Он верил только самому себе. Пусть она думает о них все что угодно: отношения с Саскией ему давно безразличны настолько, насколько они могут быть безразличными с женщиной, с которой ты живешь в одной квартире и с годами приобретаешь привычку держать почти любые удары. Какой бы ни была Саския, он не хотел ее обсуждать, даже с Королевой. А все, что касалось Ганы, временами казалось, не имеет значения, не только потому, что он не хотел думать об этом, а потому, что почти научился не думать, хотя и всегда помнил, и еще потому, что знал — если начать думать, то из этого не будет никакого выхода, мыслимого выхода, и выбираться придется так долго, что лучше не начинать даже во имя первой жены.

— Все, все, все... — миролюбиво сказала она, по-прежнему владея своим лицом и отряхивая руки. И сочувственно повернулась на его молчаливый кивок. Один голубь клюнул второго в хохол на затылке.
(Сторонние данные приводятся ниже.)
-- ==== Sys2Proof/Machine/Fixture.lean ====
section
/-! DEFINITION. The reference flash fixture (20_memory.md rules R70 to R75): it watches the bus write events of every
run and, where the environment selects it, answers the data samples. It is a test aid and models no chip (D49). -/

namespace Sys2Proof.Machine

open Sys2Proof

/-- F_MFR_ID (R70). -/
def fixtureMfrId : Byte := 0x11#8

/-- F_DEV_ID (R70). -/
def fixtureDevId : Byte := 0x22#8

/-- F_PROT(s): 0x00 for every sector (R70). -/
def fixtureProt (_sector : Nat) : Byte := 0x00#8

/-- The low 16 bits of a flash address, on which command cycles are matched (R71). -/
def eventA16 (a : Addr20) : Half := a.extractLsb' 0 16

/-- The next command state: R72's rows, the first that matches. -/
def fixtureNext (f : FState) (a : Addr20) (d : Byte) : FState :=
  if f = .p3 then .read
  else if d = 0xF0#8 then .read
  else match f with
    | .read =>
      if eventA16 a = 0x0AAA#16 ∧ d = 0xAA#8 then .u1
      else if eventA16 a = 0x0AAA#16 ∧ d = 0x80#8 then .e1
      else .read
    | .u1 =>
      if eventA16 a = 0x0555#16 ∧ d = 0x55#8 then .u2
      else if eventA16 a = 0x1555#16 ∧ d = 0x55#8 then .i2
      else .read
    | .u2 =>
      if eventA16 a = 0x0AAA#16 ∧ d = 0xA0#8 then .p3
      else if eventA16 a = 0x0AAA#16 ∧ d = 0x80#8 then .e1
      else .read
    | .i2 => if eventA16 a = 0x0AAA#16 ∧ d = 0x90#8 then .idMode else .read
    | .e1 => if eventA16 a = 0x0AAA#16 ∧ d = 0xAA#8 then .e2 else .read
    | .e2 => if eventA16 a = 0x0555#16 ∧ d = 0x55#8 then .e3 else .read
    | .e3 => .read
    | .idMode => .idMode
    | .p3 => .read

/-- The effect on the array: R72's effect column for the same row. -/
def fixtureEffect (f : FState) (m : List Host.Cell) (a : Addr20) (d : Byte) : List Host.Cell :=
  if f = .p3 then memWrite m a.toNat (memRead m a.toNat &&& d)
  else if d = 0xF0#8 then m
  else if f = .e3 then
    if eventA16 a = 0x0AAA#16 ∧ d = 0x10#8 then []
    else if d = 0x30#8 then memEraseSector m a.toNat
    else m
  else m

/-- What the fixture answers at a pin address in ID mode (R73). -/
def fixtureId (a : Addr20) : Byte :=
  if a.toNat % fixtureSector = 0 then fixtureMfrId
  else if a.toNat % fixtureSector = 2 then fixtureDevId
  else if a.toNat % fixtureSector = 4 then fixtureProt (a.toNat / fixtureSector)
  else 0x00#8

/-- What the fixture answers while the flash drives the lines (R73). -/
def fixtureAnswer (f : FState) (m : List Host.Cell) (a : Addr20) : Byte :=
  if f = .idMode then fixtureId a else memRead m a.toNat

/-- The fixture's reaction to the write event `BusWrite(a, d)` (R71, R72). -/
def Device.fixtureWrite (d : Device) (a : Addr20) (v : Byte) : Device :=
  { d with fstate := fixtureNext d.fstate a v, fmem := fixtureEffect d.fstate d.fmem a v }

/-- The fixture's state and array after write events in order (R71: it acts on them in trace order). -/
def fixtureWrites : List (Addr20 × Byte) → FState × List Host.Cell → FState × List Host.Cell
  | [], fm => fm
  | (a, v) :: rest, fm => fixtureWrites rest (fixtureNext fm.1 a v, fixtureEffect fm.1 fm.2 a v)

end Sys2Proof.Machine
end

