@[simp] theorem Device.writeData_bank (d : Device) : (d.writeData.2).bank = d.bank := by unfold Device.writeData; split <;> simp
@[simp] theorem Device.writeData_addrHi (d : Device) : (d.writeData.2).addrHi = d.addrHi := by unfold Device.writeData; split <;> simp
@[simp] theorem Device.writeData_addrLo (d : Device) : (d.writeData.2).addrLo = d.addrLo := by unfold Device.writeData; split <;> simp
@[simp] theorem Device.writeData_ctrl (d : Device) : (d.writeData.2).ctrl = d.ctrl := by unfold Device.writeData; split <;> simp
@[simp] theorem Device.writeData_data (d : Device) : (d.writeData.2).data = d.data := by unfold Device.writeData; split <;> simp
@[simp] theorem Device.writeData_portDir (d : Device) : (d.writeData.2).portDir = d.portDir := by unfold Device.writeData; split <;> simp
@[simp] theorem Device.writeData_portOut (d : Device) : (d.writeData.2).portOut = d.portOut := by unfold Device.writeData; split <;> simp
@[simp] theorem Device.writeData_buf (d : Device) : (d.writeData.2).buf = d.buf := by unfold Device.writeData; split <;> simp
@[simp] theorem Device.writeData_cmd (d : Device) : (d.writeData.2).cmd = d.cmd := by unfold Device.writeData; split <;> simp
@[simp] theorem Device.writeData_dataPending (d : Device) : (d.writeData.2).dataPending = d.dataPending := by unfold Device.writeData; split <;> simp
@[simp] theorem Device.writeData_dstate (d : Device) : (d.writeData.2).dstate = d.dstate := by unfold Device.writeData; split <;> simp
@[simp] theorem Device.writeData_status (d : Device) : (d.writeData.2).status = d.status := by unfold Device.writeData; split <;> simp
@[simp] theorem Device.writeData_c (d : Device) : (d.writeData.2).c = d.c := by unfold Device.writeData; split <;> simp
@[simp] theorem Device.writeData_a1 (d : Device) : (d.writeData.2).a1 = d.a1 := by unfold Device.writeData; split <;> simp
@[simp] theorem Device.writeData_a2 (d : Device) : (d.writeData.2).a2 = d.a2 := by unfold Device.writeData; split <;> simp
@[simp] theorem Device.writeData_lines (d : Device) : (d.writeData.2).lines = d.lines := by unfold Device.writeData; split <;> simp
@[simp] theorem Device.writeData_pos (d : Device) : (d.writeData.2).pos = d.pos := by unfold Device.writeData; split <;> simp
@[simp] theorem Device.writeData_localV (d : Device) : (d.writeData.2).localV = d.localV := by unfold Device.writeData; split <;> simp
@[simp] theorem Device.writeData_localR (d : Device) : (d.writeData.2).localR = d.localR := by unfold Device.writeData; split <;> simp
@[simp] theorem Device.writeData_params (d : Device) : (d.writeData.2).params = d.params := by unfold Device.writeData; split <;> simp
@[simp] theorem Device.writeData_flash (d : Device) : (d.writeData.2).flash = d.flash := by unfold Device.writeData; split <;> simp
@[simp] theorem Device.writeData_ready (d : Device) : (d.writeData.2).ready = d.ready := by unfold Device.writeData; split <;> simp
@[simp] theorem Device.writeData_fmem (d : Device) : (d.writeData.2).fmem = d.fmem := by unfold Device.writeData; split <;> simp
@[simp] theorem Device.writeData_fstate (d : Device) : (d.writeData.2).fstate = d.fstate := by unfold Device.writeData; split <;> simp

theorem Device.writeData_driving (d : Device) (b : Byte) (hp : d.portDir = .output) (ho : d.portOut = .byte b) :
    d.writeData = (b, d) := by simp [Device.writeData, hp, ho]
Она всегда чуть-чуть покровительствовала ему (и каждому из мужчин, скрыто не любя женщин), быть может, оттого, что всегда была сильнее, потому что научилась быть сильнее и теперь умела то, что умел далеко не каждый из них. Впрочем, она так же хорошо умела затыкать и рты, например, развернуть и при всех поцеловать в губы — при ее росте и силе ничего не стоило.

Полгода назад у нее пропал красивый пушистый кот, и однажды в поисках закуски Иванов обнаружил его в морозильнике в позе сфинкса. Бедный котик. Это и оказалось ее сентиментальностью и единственной слабостью.

— Я никогда не принимал ее... именно принимал, а не понимал, — признался он с напускной беспечностью вслед ее протесту.

Он хотел добавить, что не принимал и развратности Саскии. Но когда все вокруг рушится, стоит ли обращать внимание. Когда энтропия коснулась и общества... Просто есть женщины, для которых мужчины значат больше, чем все остальное. Теперь он не против. Теперь он привык — если можно привыкнуть. Вот это было для него хоть какое-то объяснение. Но это объяснение было чисто умозрительным, когда ты сидишь и спокойно рассуждаешь и тебя не заносит в выражениях. В последнем его романе она была выписана просто монстром во всех ее поворотах души. Может быть, Королева ее ненавидела потому, что могла занять, но не заняла ее места.

— Все вы какие-то жестокие. — Полные губы Королевы даже не покривились, и глаза смотрели по-прежнему твердо и внимательно. — А потом спохватываетесь, но как всегда не успеваете даже извиниться.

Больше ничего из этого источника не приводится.